Think in terms of more organization and small changes. These healthy plans can be easier to maintain. And small successes can lead to a healthier, happier you over time.

Don’t focus so much on losing a lot of pounds or bench-pressing enough weight to impress your friends. Make a declaration instead: a declaration that you’ll make better health a priority, not an occasional passing thought.

Try these small changes and healthy living tips that can lead to better health overall.

  1. Schedule your appointments.
    Schedule a “wellness” visit with your doctor. Do it early in the year so you can discuss any health concerns with your doctor and plan for the year. Find out what preventive care you and your family will need and schedule the appointments right off the bat.

    Ask your doctor about any health check-ups or screening tests you need. It’s important to catch diseases early, when they tend to be easier to treat. Check your insurance plan by calling the number on the back of your member ID card.

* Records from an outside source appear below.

-- ==== Sys2Proof/Decode.lean ====
section
/-! DEFINITION. The decoder and the encoder of 30_encoding.md, and the opcode table as data (R56). What a byte means
depends on where it is read, so the decoder takes the context beside the bytes. -/

namespace Sys2Proof

/-- Where the bytes are read (R56): as the next input byte in a synchronizer state, as the unread rest of a payload
inside the decoder, or as a whole message. -/
inductive Context where
  | sync (st : SyncState)
  | field
  | message
deriving DecidableEq, Repr

/-- Why bytes are not an instruction, by name. -/
inductive Reject where
  /-- No byte is there to be read. -/
  | noByte
  /-- Fewer than 3 payload bytes are left: padding, not a field (42_mdmf_decoder.md R87). -/
  | padding
  /-- A message's first byte is not 0x80 (R53). -/
  | badType (b : Byte)
  /-- A message's Length is 0 (R53). -/
  | zeroLength
  /-- A message's Length is above `MAX_LEN` (R53). -/
  | lengthOver (b : Byte)
  /-- Fewer bytes are there than the message's Length and checksum need (R46). -/
  | cutShort
deriving DecidableEq, Repr

/-- R51: the class of an input byte in each synchronizer state. -/
def decodeByte (cfg : Config) (st : SyncState) (b : Byte) : Instr :=
  match st with
  | .idle => if b = preamble then .idlePre else .idleOther b
  | .sync => if b = typeMdmf then .syncType else .syncOther b
  | .readingLength =>
    if b = 0x00 then .lenZero else if cfg.maxLen < b.toNat then .lenOver b else .lenOk b
  | .readingData => .data b
  | .readingChecksum => .cksum b

/-- R52: what the tag byte of a field selects; `n` is the field's Len byte. -/
def decodeTag (tag n : Byte) : Instr :=
  if tag = 0x01 then .tlvTime n
  else if tag = 0x02 then .tlvNumber n
  else if tag = 0x03 then .tlvDn n
  else if tag = 0x04 then .tlvNumberAbsent n
  else if tag = 0x05 then .tlvRedir n
  else if tag = 0x06 then .tlvQualifier n
  else if tag = 0x07 then .tlvName n
  else if tag = 0x08 then .tlvNameAbsent n
  else if tag = 0x0B then .tlvMwi n
  else .tlvOther tag n

/-- R46: a whole message at the front of `bs`. -/
def decodeMessage (cfg : Config) (bs : List Byte) : Except Reject (Instr × List Byte) :=
  match bs with
  | [] => .error .noByte
  | t :: bs1 =>
    if t = typeMdmf then
      match bs1 with
      | [] => .error .noByte
      | l :: bs2 =>
        if l = 0x00 then .error .zeroLength
        else if cfg.maxLen < l.toNat then .error (.lengthOver l)
        else
          match bs2.drop l.toNat with
          | [] => .error .cutShort
          | ck :: rest => .ok (.mdmfFrame (bs2.take l.toNat) ck, rest)
    else .error (.badType t)

/-- The decoder: one instruction from the front of `bs` and the bytes after it, or a rejection by name. Inside the
decoder a header is read only where more than 2 payload bytes are left (R86), and the field's value stays in the rest. -/
def decode (cfg : Config) (ctx : Context) (bs : List Byte) : Except Reject (Instr × List Byte) :=
  match ctx with
  | .sync st =>
    match bs with
    | [] => .error .noByte
    | b :: rest => .ok (decodeByte cfg st b, rest)
  | .field =>
    match bs with
    | tag :: n :: v :: rest => .ok (decodeTag tag n, v :: rest)
    | _ => .error .padding
  | .message => decodeMessage cfg bs

/-- Where an instruction is read. -/
def Instr.context : Instr → Context
  | .idlePre => .sync .idle
  | .idleOther _ => .sync .idle
  | .syncType => .sync .sync
  | .syncOther _ => .sync .sync
  | .lenZero => .sync .readingLength
  | .lenOver _ => .sync .readingLength
  | .lenOk _ => .sync .readingLength
  | .data _ => .sync .readingData
  | .cksum _ => .sync .readingChecksum
  | .tlvTime _ => .field
  | .tlvNumber _ => .field
  | .tlvDn _ => .field
  | .tlvNumberAbsent _ => .field
  | .tlvRedir _ => .field
  | .tlvQualifier _ => .field
  | .tlvName _ => .field
  | .tlvNameAbsent _ => .field
  | .tlvMwi _ => .field
  | .tlvOther _ _ => .field
  | .mdmfFrame _ _ => .message

/-- The encoder: the byte of a class (R51), the two header bytes of a field (R47, R52), the bytes of a message (R46). -/
def encode : Instr → List Byte
  | .idlePre => [preamble]
  | .idleOther b => [b]
  | .syncType => [typeMdmf]
  | .syncOther b => [b]
  | .lenZero => [0x00]
  | .lenOver b => [b]
  | .lenOk b => [b]
  | .data b => [b]
  | .cksum b => [b]
  | .tlvTime n => [0x01, n]
  | .tlvNumber n => [0x02, n]
  | .tlvDn n => [0x03, n]
  | .tlvNumberAbsent n => [0x04, n]
  | .tlvRedir n => [0x05, n]
  | .tlvQualifier n => [0x06, n]
  | .tlvName n => [0x07, n]
  | .tlvNameAbsent n => [0x08, n]
  | .tlvMwi n => [0x0B, n]
  | .tlvOther tag n => [tag, n]
  | .mdmfFrame p ck => typeMdmf :: BitVec.ofNat 8 p.length :: (p ++ [ck])

/-- The mnemonic of the instruction's row, letter for letter (R51, R52, R56). -/
def Instr.mnemonic : Instr → String
  | .idlePre => "IDLE.PRE"
  | .idleOther _ => "IDLE.OTHER"
  | .syncType => "SYNC.TYPE"
  | .syncOther _ => "SYNC.OTHER"
  | .lenZero => "LEN.ZERO"
  | .lenOver _ => "LEN.OVER"
  | .lenOk _ => "LEN.OK"
  | .data _ => "DATA"
  | .cksum _ => "CKSUM"
  | .tlvTime _ => "TLV.TIME"
  | .tlvNumber _ => "TLV.NUMBER"
  | .tlvDn _ => "TLV.DN"
  | .tlvNumberAbsent _ => "TLV.NUMBER_ABSENT"
  | .tlvRedir _ => "TLV.REDIR"
  | .tlvQualifier _ => "TLV.QUALIFIER"
  | .tlvName _ => "TLV.NAME"
  | .tlvNameAbsent _ => "TLV.NAME_ABSENT"
  | .tlvMwi _ => "TLV.MWI"
  | .tlvOther _ _ => "TLV.OTHER"
  | .mdmfFrame _ _ => "MDMF.FRAME"

/-- The `fields.cond` of a row (R56): a range of byte values that match and mask cannot express. -/
inductive RowCond where
  | always
  | aboveMaxLen
  | inLengthRange
deriving DecidableEq, Repr

/-- One row of the opcode table (R56). -/
structure Row where
  mnemonic : String
  ctx : Context
  pattern : Byte
  mask : Byte
  priority : Nat
  cond : RowCond
deriving DecidableEq, Repr

/-- The nine `SYNC_BYTE` rows of the table. -/
def syncRows : List Row :=
  [⟨"IDLE.PRE", .sync .idle, 0x55, 0xFF, 1, .always⟩,
   ⟨"IDLE.OTHER", .sync .idle, 0x00, 0x00, 2, .always⟩,
   ⟨"SYNC.TYPE", .sync .sync, 0x80, 0xFF, 1, .always⟩,
   ⟨"SYNC.OTHER", .sync .sync, 0x00, 0x00, 2, .always⟩,
   ⟨"LEN.ZERO", .sync .readingLength, 0x00, 0xFF, 1, .always⟩,
   ⟨"LEN.OVER", .sync .readingLength, 0x00, 0x00, 2, .aboveMaxLen⟩,
   ⟨"LEN.OK", .sync .readingLength, 0x00, 0x00, 3, .inLengthRange⟩,
   ⟨"DATA", .sync .readingData, 0x00, 0x00, 1, .always⟩,
   ⟨"CKSUM", .sync .readingChecksum, 0x00, 0x00, 1, .always⟩]

/-- The ten `TLV` rows of the table. -/
def tlvRows : List Row :=
  [⟨"TLV.TIME", .field, 0x01, 0xFF, 1, .always⟩,
   ⟨"TLV.NUMBER", .field, 0x02, 0xFF, 1, .always⟩,
   ⟨"TLV.DN", .field, 0x03, 0xFF, 1, .always⟩,
   ⟨"TLV.NUMBER_ABSENT", .field, 0x04, 0xFF, 1, .always⟩,
   ⟨"TLV.REDIR", .field, 0x05, 0xFF, 1, .always⟩,
   ⟨"TLV.QUALIFIER", .field, 0x06, 0xFF, 1, .always⟩,
   ⟨"TLV.NAME", .field, 0x07, 0xFF, 1, .always⟩,
   ⟨"TLV.NAME_ABSENT", .field, 0x08, 0xFF, 1, .always⟩,
   ⟨"TLV.MWI", .field, 0x0B, 0xFF, 1, .always⟩,
   ⟨"TLV.OTHER", .field, 0x00, 0x00, 2, .always⟩]

/-- The opcode table: twenty rows (R56). The `FRAME` row's match and mask apply to byte 0 of the message only. -/
def opcodeTable : List Row :=
  syncRows ++ tlvRows ++ [⟨"MDMF.FRAME", .message, 0x80, 0xFF, 1, .always⟩]

/-- Whether a row's condition holds of the byte. -/
def RowCond.holds (cfg : Config) (b : Byte) : RowCond → Bool
  | .always => true
  | .aboveMaxLen => decide (cfg.maxLen < b.toNat)
  | .inLengthRange => decide (1 ≤ b.toNat) && decide (b.toNat ≤ cfg.maxLen)

/-- Whether a row applies to the byte in the context: `b AND mask = match`, and the row's condition (R56). -/
def Row.applies (cfg : Config) (ctx : Context) (b : Byte) (r : Row) : Bool :=
  decide (r.ctx = ctx) && (b &&& r.mask == r.pattern) && r.cond.holds cfg b

/-- The row with the lowest priority number, the first of them where two share it. -/
def firstByPriority : List Row → Option Row
  | [] => none
  | r :: rs =>
    match firstByPriority rs with
    | none => some r
    | some q => if q.priority < r.priority then some q else some r

/-- R56's decoder written from the table alone: the mnemonic of the row that applies. -/
def tableSelect (cfg : Config) (ctx : Context) (b : Byte) : Option String :=
  (firstByPriority (opcodeTable.filter (Row.applies cfg ctx b))).map Row.mnemonic

/-- The bytes of a table word: bits 7..0 are the first byte, a later byte's bits count on from it. -/
def wordBytes : Nat → Nat → List Byte
  | 0, _ => []
  | k + 1, w => BitVec.ofNat 8 w :: wordBytes k (w / 256)

/-- The context a byte is read in where the table gives no state with it: that of the row which fixes all its
bits, the synchronizer's rows before the decoder's; for a byte no row fixes, IDLE (notes/assumptions/9.md). -/
def tableContext (b : Byte) : Context :=
  if b = preamble then .sync .idle
  else if b = typeMdmf then .sync .sync
  else if b = 0x00 then .sync .readingLength
  else if isNamedTag b then .field
  else .sync .idle

/-- The instruction whose bits are `w` in the numbering of the opcode table. A word that spells a whole message, no
byte more, is that message; otherwise the first byte decides, in the context `tableContext` gives it, and a field's
Len is the second byte (0 where the word has none). -/
def decodeTableWord (nbits w : Nat) : Option Instr :=
  let bs := wordBytes ((nbits + 7) / 8) w
  match decode Config.default .message bs with
  | .ok (i, []) => some i
  | _ =>
    match bs with
    | [] => none
    | b :: rest =>
      match tableContext b with
      | .sync st => some (decodeByte Config.default st b)
      | .field => some (decodeTag b (rest.headD 0x00))
      | .message => none

end Sys2Proof
end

    Remember: You will get more out of your doctor’s visit if you are honest. Tell your health care provider everything, even things that might be embarrassing. The more your doctor knows about you, the better the care he or she can provide. 

    While you’re at it, get your personal health record (PHR) together. You probably visit different doctors and pharmacies throughout the year. Keep a list of all those doctors and visits. Take it with you to all your appointments. A PHR can make it easier to update each doctor about tests or medications prescribed by another doctor. Learn more about a PHR from the Mayo Clinic. leaving site icon And take a look at the Food and Drug Administration’s simple form   to help manage medication lists.
  2. Eat healthier.
    Eating healthy is a worthy goal but changing your diet drastically can be difficult. You don’t need to give up red meat or become a vegetarian. Try small changes instead. Add a piece of fresh fruit or some vegetables to each meal. If it’s too hard to skip dessert completely, start by taking a smaller piece of the pie and savoring each bite.
  3. Take a walk.
    “Exercise more” doesn’t have to mean running a marathon. Even a little extra exercise can provide big benefits. Start small. Take a walk around the block. Then work your way up from there. Exercise can improve both your mood and memory; it can also help you sleep better, another boost for better health.
  4. Get social.
    Join a club. Take a class. Volunteer in your community. A lot can be done online.
  5. Learn something new.
    It’s never too late to learn. Find a hobby. Learn a new skill. Those things are not only fun, they are the exercise that keeps your brain in shape.

Declare this the year of taking care of you. Make your plan for better health now and start getting it done.